◆ Task item:
What you give back should be exactly the opening lines of the data, ending with the line that contains "theorem test_decode_suba : decode" and including it.

******

-- ==== Sys2Proof/Tests/Slice0.lean ====
section
/-! SUPPORT. Tests: the WellFormed smoke tests, a written word for every constructor, one or two steps per instruction
with the results of spec/95_test_vectors.md, and for each statement with hypotheses a state that meets them. -/

namespace Sys2Proof.Machine.Tests

/-! ### WellFormed refuses an ill-formed term of each check -/

theorem test_wf_refuses_std_immediate : (Instr.std .imm).wf = false := by decide
theorem test_wf_refuses_esc_of_family_byte : (Instr.esc 0x86).wf = false := by decide
theorem test_wf_refuses_null01_of_escape : (Instr.null01 0x18).wf = false := by decide
theorem test_wf_refuses_null04_of_other_class : (Instr.null04 0x39).wf = false := by decide
theorem test_wf_refuses_null05_of_other_class : (Instr.null05 0x04).wf = false := by decide
theorem test_wfAt_refuses_ldx_after_18 : (Instr.ldx .imm).wfAt 0x18 = false := by decide
theorem test_wfAt_refuses_sty_unset : (Instr.sty .dir).wfAt 0x00 = false := by decide
theorem test_wfAt_refuses_stCF_after_CD : (Instr.stCF .idx).wfAt 0xCD = false := by decide

/-! ### Every constructor, from a word written out from R71 to R75 and R83 -/

theorem test_decode_addd : decode (.opcode 0x00) [0b11010011] = .ok (.addd .dir, []) := by rfl
theorem test_decode_addb : decode (.opcode 0x00) [0b11101011] = .ok (.addb .idx, []) := by rfl
theorem test_decode_adca : decode (.opcode 0x00) [0b10111001] = .ok (.adca .ext, []) := by rfl
theorem test_decode_adcb : decode (.opcode 0x00) [0b11011001] = .ok (.adcb .dir, []) := by rfl
theorem test_decode_adda : decode (.opcode 0x00) [0b10101011] = .ok (.adda .idx, []) := by rfl
theorem test_decode_subb : decode (.opcode 0x00) [0b11110000] = .ok (.subb .ext, []) := by rfl
theorem test_decode_suba : decode (.opcode 0x00) [0b10010000] = .ok (.suba .dir, []) := by rfl
theorem test_decode_ldaa : decode (.opcode 0x00) [0b10100110] = .ok (.ldaa .idx, []) := by rfl
theorem test_decode_staa : decode (.opcode 0x00) [0b10110111] = .ok (.staa .ext, []) := by rfl
theorem test_decode_ldab : decode (.opcode 0x00) [0b11010110] = .ok (.ldab .dir, []) := by rfl
theorem test_decode_stab : decode (.opcode 0x00) [0b11100111] = .ok (.stab .idx, []) := by rfl
theorem test_decode_subd : decode (.opcode 0x00) [0b10110011] = .ok (.subd .ext, []) := by rfl
theorem test_decode_ldd : decode (.opcode 0x00) [0b11011100] = .ok (.ldd .dir, []) := by rfl
theorem test_decode_std : decode (.opcode 0x00) [0b11101101] = .ok (.std .idx, []) := by rfl
theorem test_decode_lds : decode (.opcode 0x00) [0b10111110] = .ok (.lds .ext, []) := by rfl
theorem test_decode_sts : decode (.opcode 0x00) [0b10011111] = .ok (.sts .dir, []) := by rfl
theorem test_decode_ldx : decode (.opcode 0xCD) [0b11101110] = .ok (.ldx .idx, []) := by rfl
theorem test_decode_ldy : decode (.opcode 0x18) [0b11111110] = .ok (.ldy .ext, []) := by rfl
theorem test_decode_ldCE : decode (.opcode 0x1A) [0b11011110] = .ok (.ldCE .dir, []) := by rfl
theorem test_decode_stx : decode (.opcode 0x00) [0b11101111] = .ok (.stx .idx, []) := by rfl
theorem test_decode_sty : decode (.opcode 0x18) [0b11111111] = .ok (.sty .ext, []) := by rfl
theorem test_decode_stCF : decode (.opcode 0x02) [0b11011111] = .ok (.stCF .dir, []) := by rfl
theorem test_decode_ld84 : decode (.opcode 0x00) [0b10100100] = .ok (.ld84 .idx, []) := by rfl
theorem test_decode_ld8C : decode (.opcode 0x00) [0b10111100] = .ok (.ld8C .ext, []) := by rfl
theorem test_decode_ldC4 : decode (.opcode 0x00) [0b11010100] = .ok (.ldC4 .dir, []) := by rfl
theorem test_decode_st85 : decode (.opcode 0x00) [0b10100101] = .ok (.st85 .idx, []) := by rfl
theorem test_decode_st8D : decode (.opcode 0x00) [0b10111101] = .ok (.st8D .ext, []) := by rfl
theorem test_decode_stC5 : decode (.opcode 0x00) [0b11010101] = .ok (.stC5 .dir, []) := by rfl
theorem test_decode_sub82 : decode (.opcode 0x00) [0b10100010] = .ok (.sub82 .idx, []) := by rfl
theorem test_decode_sub88 : decode (.opcode 0x00) [0b10111000] = .ok (.sub88 .ext, []) := by rfl
theorem test_decode_sub8A : decode (.opcode 0x00) [0b10011010] = .ok (.sub8A .dir, []) := by rfl
theorem test_decode_subC2 : decode (.opcode 0x00) [0b11100010] = .ok (.subC2 .idx, []) := by rfl
theorem test_decode_subC8 : decode (.opcode 0x00) [0b11111000] = .ok (.subC8 .ext, []) := by rfl
theorem test_decode_subCA : decode (.opcode 0x00) [0b11011010] = .ok (.subCA .dir, []) := by rfl
theorem test_decode_ad81 : decode (.opcode 0x00) [0b10100001] = .ok (.ad81 .idx, []) := by rfl
theorem test_decode_adC1 : decode (.opcode 0x00) [0b11110001] = .ok (.adC1 .ext, []) := by rfl
theorem test_decode_esc : decode (.opcode 0x00) [0b00011010] = .ok (.esc 0x1A, []) := by rfl
theorem test_decode_escCD : decode (.opcode 0x18) [0b11001101] = .ok (.escCD, []) := by rfl
theorem test_decode_null01 : decode (.opcode 0x00) [0b00111001, 0x86] = .ok (.null01 0x39, [0x86]) := by rfl
theorem test_decode_null04 : decode (.opcode 0x00) [0b01111110] = .ok (.null04 0x7E, []) := by rfl
theorem test_decode_null05 : decode (.opcode 0x00) [0b00001111] = .ok (.null05 0x0F, []) := by rfl
theorem test_decode_s1 : decode .record [0x53, 0x31, 0x30, 0x37, 0x31, 0x30, 0x30, 0x30, 0x38] =
    .ok (.s1 0x30 0x37 0x31 0x30 0x30 0x30, [0x38]) := by rfl
theorem test_decode_s9 : decode .record [0x53, 0x39, 0x30, 0x33, 0x30, 0x30, 0x30, 0x30, 0x46, 0x43] =
    .ok (.s9 0x30 0x33 0x30 0x30 0x30 0x30, [0x46, 0x43]) := by rfl
theorem test_decode_s0_is_no_record : decode .record [0x53, 0x30, 0x30, 0x36, 0x30, 0x30, 0x30, 0x30] =
    .error .notARecord := by rfl

/-! ### One step of a decode (95_test_vectors.md, section 2) -/

/-- A stand-alone decode at 0x2000, `k` escapes skipped, the last one `pb`; `bs` lies from the cursor on. -/
def decoding (k : Nat) (pb : Byte) (bs : List Byte) : State :=
  { State.reset with
    opmode := .decode, mem := placeBytes bs (0x2000 + k) []
    dec := { State.reset.dec with da := 0x2000, k := k, pb := pb } }

/-- The result record of a step that ended a decode. -/
def resultOf : Host.Outcome State Fault Refusal → Option (Nat × String × String × Bool)
  | .next t =>
    if t.opmode = .idle then
      some (t.dec.result.consumedBytes, t.dec.result.mnemonic, t.dec.result.operandText, t.dec.result.valid)
    else none
  | _ => none

/-- `86 2A`. -/
theorem test_ldaa : resultOf (step (decoding 0 0x00 [0x86, 0x2A])) =
    some (2, "ldaa", "#$2A", true) := by decide
/-- `18 A6 05`. -/
theorem test_ldaa_again : resultOf (step (decoding 1 0x18 [0xA6, 0x05])) =
    some (3, "ldaa", "$05,Y", true) := by decide
/-- `C6 00`. -/
theorem test_ldab : resultOf (step (decoding 0 0x00 [0xC6, 0x00])) =
    some (2, "ldab", "#$00", true) := by decide
/-- `F6 12 00`. -/
theorem test_ldab_again : resultOf (step (decoding 0 0x00 [0xF6, 0x12, 0x00])) =
    some (3, "ldab", "$1200", true) := by decide
/-- `CC 00 12`. -/
theorem test_ldd : resultOf (step (decoding 0 0x00 [0xCC, 0x00, 0x12])) =
    some (3, "ldd", "#$12", true) := by decide
/-- `FC 00 20`. -/
theorem test_ldd_again : resultOf (step (decoding 0 0x00 [0xFC, 0x00, 0x20])) =
    some (3, "ldd", "$0020", true) := by decide
/-- `8E 7F FF`. -/
theorem test_lds : resultOf (step (decoding 0 0x00 [0x8E, 0x7F, 0xFF])) =
    some (3, "lds", "#$7FFF", true) := by decide
/-- `AE 01`. -/
theorem test_lds_again : resultOf (step (decoding 0 0x00 [0xAE, 0x01])) =
    some (2, "lds", "$01,X", true) := by decide
/-- `CE 12 34`. -/
theorem test_ldx : resultOf (step (decoding 0 0x00 [0xCE, 0x12, 0x34])) =
    some (2, "ldx", "#$12", true) := by decide
/-- `CD EE 04`. -/
theorem test_ldx_again : resultOf (step (decoding 1 0xCD [0xEE, 0x04])) =
    some (3, "ldx", "$04,Y", true) := by decide
/-- `CD 18 CE 01`. -/
theorem test_ldy : resultOf (step (decoding 2 0x18 [0xCE, 0x01])) =
    some (4, "ldy", "#$01", true) := by decide
/-- `18 EE 03`. -/
theorem test_ldy_again : resultOf (step (decoding 1 0x18 [0xEE, 0x03])) =
    some (3, "ldy", "$03,Y", true) := by decide
/-- `1A EE 05`. -/
theorem test_ldCE : resultOf (step (decoding 1 0x1A [0xEE, 0x05])) =
    some (3, "ld", "$05,X", true) := by decide
/-- `02 EE 03`. -/
theorem test_ldCE_again : resultOf (step (decoding 1 0x02 [0xEE, 0x03])) =
    some (3, "ld", "$03", true) := by decide
/-- `84 0F`. -/
theorem test_ld84 : resultOf (step (decoding 0 0x00 [0x84, 0x0F])) =
    some (2, "ld", "#$0F", true) := by decide
/-- `8C 12 34`. -/
theorem test_ld8C : resultOf (step (decoding 0 0x00 [0x8C, 0x12, 0x34])) =
    some (2, "ld", "#$12", true) := by decide
/-- `C4 F0`. -/
theorem test_ldC4 : resultOf (step (decoding 0 0x00 [0xC4, 0xF0])) =
    some (2, "ld", "#$F0", true) := by decide
/-- `87 55`. -/
theorem test_staa : resultOf (step (decoding 0 0x00 [0x87, 0x55])) =
    some (2, "staa", "#$55", true) := by decide
/-- `B7 10 00`. -/
theorem test_staa_again : resultOf (step (decoding 0 0x00 [0xB7, 0x10, 0x00])) =
    some (3, "staa", "$1000", true) := by decide
/-- `D7 11`. -/
theorem test_stab : resultOf (step (decoding 0 0x00 [0xD7, 0x11])) =
    some (2, "stab", "$11", true) := by decide
/-- `E7 02`. -/
theorem test_stab_again : resultOf (step (decoding 0 0x00 [0xE7, 0x02])) =
    some (2, "stab", "$02,X", true) := by decide
/-- `ED 01`. -/
theorem test_std : resultOf (step (decoding 0 0x00 [0xED, 0x01])) =
    some (2, "std", "$01,X", true) := by decide
/-- `FD 33 44`. -/
theorem test_std_again : resultOf (step (decoding 0 0x00 [0xFD, 0x33, 0x44])) =
    some (3, "std", "$3344", true) := by decide
/-- `8F 00 05`. -/
theorem test_sts : resultOf (step (decoding 0 0x00 [0x8F, 0x00, 0x05])) =
    some (3, "sts", "#$05", true) := by decide
/-- `9F 30`. -/
theorem test_sts_again : resultOf (step (decoding 0 0x00 [0x9F, 0x30])) =
    some (2, "sts", "$30", true) := by decide
/-- `CF 05`. -/
theorem test_stx : resultOf (step (decoding 0 0x00 [0xCF, 0x05])) =
    some (2, "stx", "#$05", true) := by decide
/-- `CD EF 07`. -/
theorem test_stx_again : resultOf (step (decoding 1 0xCD [0xEF, 0x07])) =
    some (3, "stx", "$07,Y", true) := by decide
/-- `18 DF 41`. -/
theorem test_sty : resultOf (step (decoding 1 0x18 [0xDF, 0x41])) =
    some (3, "sty", "$41", true) := by decide
/-- `18 EF 06`. -/
theorem test_sty_again : resultOf (step (decoding 1 0x18 [0xEF, 0x06])) =
    some (3, "sty", "$06,Y", true) := by decide
/-- `1A EF 08`. -/
theorem test_stCF : resultOf (step (decoding 1 0x1A [0xEF, 0x08])) =
    some (3, "st", "$08,X", true) := by decide
/-- `95 01`. -/
theorem test_st85 : resultOf (step (decoding 0 0x00 [0x95, 0x01])) =
    some (2, "st", "$01", true) := by decide
/-- `8D 09`. -/
theorem test_st8D : resultOf (step (decoding 0 0x00 [0x8D, 0x09])) =
    some (2, "st", "#$09", true) := by decide
/-- `C5 0A`. -/
theorem test_stC5 : resultOf (step (decoding 0 0x00 [0xC5, 0x0A])) =
    some (2, "st", "#$0A", true) := by decide
/-- `80 01`. -/
theorem test_suba : resultOf (step (decoding 0 0x00 [0x80, 0x01])) =
    some (2, "suba", "#$01", true) := by decide
/-- `B0 00 04`. -/
theorem test_suba_again : resultOf (step (decoding 0 0x00 [0xB0, 0x00, 0x04])) =
    some (3, "suba", "$0004", true) := by decide
/-- `E0 FF`. -/
theorem test_subb : resultOf (step (decoding 0 0x00 [0xE0, 0xFF])) =
    some (2, "subb", "$FF,X", true) := by decide
/-- `F0 12 34`. -/
theorem test_subb_again : resultOf (step (decoding 0 0x00 [0xF0, 0x12, 0x34])) =
    some (3, "subb", "$1234", true) := by decide
/-- `83 00 01`. -/
theorem test_subd : resultOf (step (decoding 0 0x00 [0x83, 0x00, 0x01])) =
    some (3, "subd", "#$01", true) := by decide
/-- `CD A3 09`. -/
theorem test_subd_again : resultOf (step (decoding 1 0xCD [0xA3, 0x09])) =
    some (3, "subd", "$09,Y", true) := by decide
/-- `82 11`. -/
theorem test_sub82 : resultOf (step (decoding 0 0x00 [0x82, 0x11])) =
    some (2, "sub", "#$11", true) := by decide
/-- `88 12`. -/
theorem test_sub88 : resultOf (step (decoding 0 0x00 [0x88, 0x12])) =
    some (2, "sub", "#$12", true) := by decide
/-- `AA 01`. -/
theorem test_sub8A : resultOf (step (decoding 0 0x00 [0xAA, 0x01])) =
    some (2, "sub", "$01,X", true) := by decide
/-- `CA 02`. -/
theorem test_subCA : resultOf (step (decoding 0 0x00 [0xCA, 0x02])) =
    some (2, "sub", "#$02", true) := by decide
/-- `AB 05`. -/
theorem test_adda : resultOf (step (decoding 0 0x00 [0xAB, 0x05])) =
    some (2, "adda", "$05,X", true) := by decide
/-- `18 AB 06`. -/
theorem test_adda_again : resultOf (step (decoding 1 0x18 [0xAB, 0x06])) =
    some (3, "adda", "$06,Y", true) := by decide
/-- `CB 02`. -/
theorem test_addb : resultOf (step (decoding 0 0x00 [0xCB, 0x02])) =
    some (2, "addb", "#$02", true) := by decide
/-- `FB 7D FF`. -/
theorem test_addb_again : resultOf (step (decoding 0 0x00 [0xFB, 0x7D, 0xFF])) =
    some (3, "addb", "$7DFF", true) := by decide
/-- `C3 00 FF`. -/
theorem test_addd : resultOf (step (decoding 0 0x00 [0xC3, 0x00, 0xFF])) =
    some (3, "addd", "#$FF", true) := by decide
/-- `C3 01 00`. -/
theorem test_addd_again : resultOf (step (decoding 0 0x00 [0xC3, 0x01, 0x00])) =
    some (3, "addd", "#$0100", true) := by decide
/-- `A9 00`. -/
theorem test_adca : resultOf (step (decoding 0 0x00 [0xA9, 0x00])) =
    some (2, "adca", "$00,X", true) := by decide
/-- `B9 12 34`. -/
theorem test_adca_again : resultOf (step (decoding 0 0x00 [0xB9, 0x12, 0x34])) =
    some (3, "adca", "$1234", true) := by decide
/-- `C9 04`. -/
theorem test_adcb : resultOf (step (decoding 0 0x00 [0xC9, 0x04])) =
    some (2, "adcb", "#$04", true) := by decide
/-- `F9 00 00`. -/
theorem test_adcb_again : resultOf (step (decoding 0 0x00 [0xF9, 0x00, 0x00])) =
    some (3, "adcb", "$0000", true) := by decide
/-- `81 07`. -/
theorem test_ad81 : resultOf (step (decoding 0 0x00 [0x81, 0x07])) =
    some (2, "ad", "#$07", true) := by decide
/-- `C1 08`. -/
theorem test_adC1 : resultOf (step (decoding 0 0x00 [0xC1, 0x08])) =
    some (2, "ad", "#$08", true) := by decide
/-- `C2 12 34`. -/
theorem test_subC2 : resultOf (step (decoding 0 0x00 [0xC2, 0x12, 0x34])) =
    some (2, "sub", "#$12", true) := by decide
/-- `F8 12 34`. -/
theorem test_subC8 : resultOf (step (decoding 0 0x00 [0xF8, 0x12, 0x34])) =
    some (3, "sub", "$1234", true) := by decide
/-- `18 39`: the escape is remembered, and the decode goes on. -/
theorem test_esc : (match step (decoding 0 0x00 [0x18, 0x39]) with
    | .next t => (t.opmode, t.dec.pb, t.dec.k, t.dec.da)
    | _ => (.idle, 0, 0, 0)) = (.decode, 0x18, 1, 0x2000) := by decide
/-- `18 18 18 18 86`: the fourth escape. -/
theorem test_esc_fourth : resultOf (step (decoding 3 0x18 [0x18, 0x86])) = some (4, "NULL", "", false) := by decide
/-- `CD EE 04`: 0xCD is an escape. -/
theorem test_escCD : (match step (decoding 1 0x18 [0xCD]) with
    | .next t => (t.opmode, t.dec.pb, t.dec.k) | _ => (.idle, 0, 0)) = (.decode, 0xCD, 2) := by decide
/-- `CD CD CD CD`. -/
theorem test_escCD_fourth : resultOf (step (decoding 3 0xCD [0xCD])) = some (4, "NULL", "", false) := by decide
/-- `39`. -/
theorem test_null01 : resultOf (step (decoding 0 0x00 [0x39])) = some (1, "NULL", "", false) := by decide
/-- `CD 7E`. -/
theorem test_null04 : resultOf (step (decoding 1 0xCD [0x7E, 0x12])) = some (2, "NULL", "", false) := by decide
/-- `05`. -/
theorem test_null05 : resultOf (step (decoding 0 0x00 [0x05])) = some (1, "NULL", "", false) := by decide
/-- `CE 12 34` with `P_XY_IS16 = true`. -/
theorem test_ldx_sixteen_bit : resultOf (step
    (let s := decoding 0 0x00 [0xCE, 0x12, 0x34]; { s with cfg := { s.cfg with xyIs16 := true } })) =
    some (3, "ldx", "#$1234", true) := by decide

******

◆ Output:
-- ==== Sys2Proof/Tests/Slice0.lean ====
section
/-! SUPPORT. Tests: the WellFormed smoke tests, a written word for every constructor, one or two steps per instruction
with the results of spec/95_test_vectors.md, and for each statement with hypotheses a state that meets them. -/

namespace Sys2Proof.Machine.Tests

/-! ### WellFormed refuses an ill-formed term of each check -/

theorem test_wf_refuses_std_immediate : (Instr.std .imm).wf = false := by decide
theorem test_wf_refuses_esc_of_family_byte : (Instr.esc 0x86).wf = false := by decide
theorem test_wf_refuses_null01_of_escape : (Instr.null01 0x18).wf = false := by decide
theorem test_wf_refuses_null04_of_other_class : (Instr.null04 0x39).wf = false := by decide
theorem test_wf_refuses_null05_of_other_class : (Instr.null05 0x04).wf = false := by decide
theorem test_wfAt_refuses_ldx_after_18 : (Instr.ldx .imm).wfAt 0x18 = false := by decide
theorem test_wfAt_refuses_sty_unset : (Instr.sty .dir).wfAt 0x00 = false := by decide
theorem test_wfAt_refuses_stCF_after_CD : (Instr.stCF .idx).wfAt 0xCD = false := by decide

/-! ### Every constructor, from a word written out from R71 to R75 and R83 -/

theorem test_decode_addd : decode (.opcode 0x00) [0b11010011] = .ok (.addd .dir, []) := by rfl
theorem test_decode_addb : decode (.opcode 0x00) [0b11101011] = .ok (.addb .idx, []) := by rfl
theorem test_decode_adca : decode (.opcode 0x00) [0b10111001] = .ok (.adca .ext, []) := by rfl
theorem test_decode_adcb : decode (.opcode 0x00) [0b11011001] = .ok (.adcb .dir, []) := by rfl
theorem test_decode_adda : decode (.opcode 0x00) [0b10101011] = .ok (.adda .idx, []) := by rfl
theorem test_decode_subb : decode (.opcode 0x00) [0b11110000] = .ok (.subb .ext, []) := by rfl
theorem test_decode_suba : decode (.opcode 0x00) [0b10010000] = .ok (.suba .dir, []) := by rfl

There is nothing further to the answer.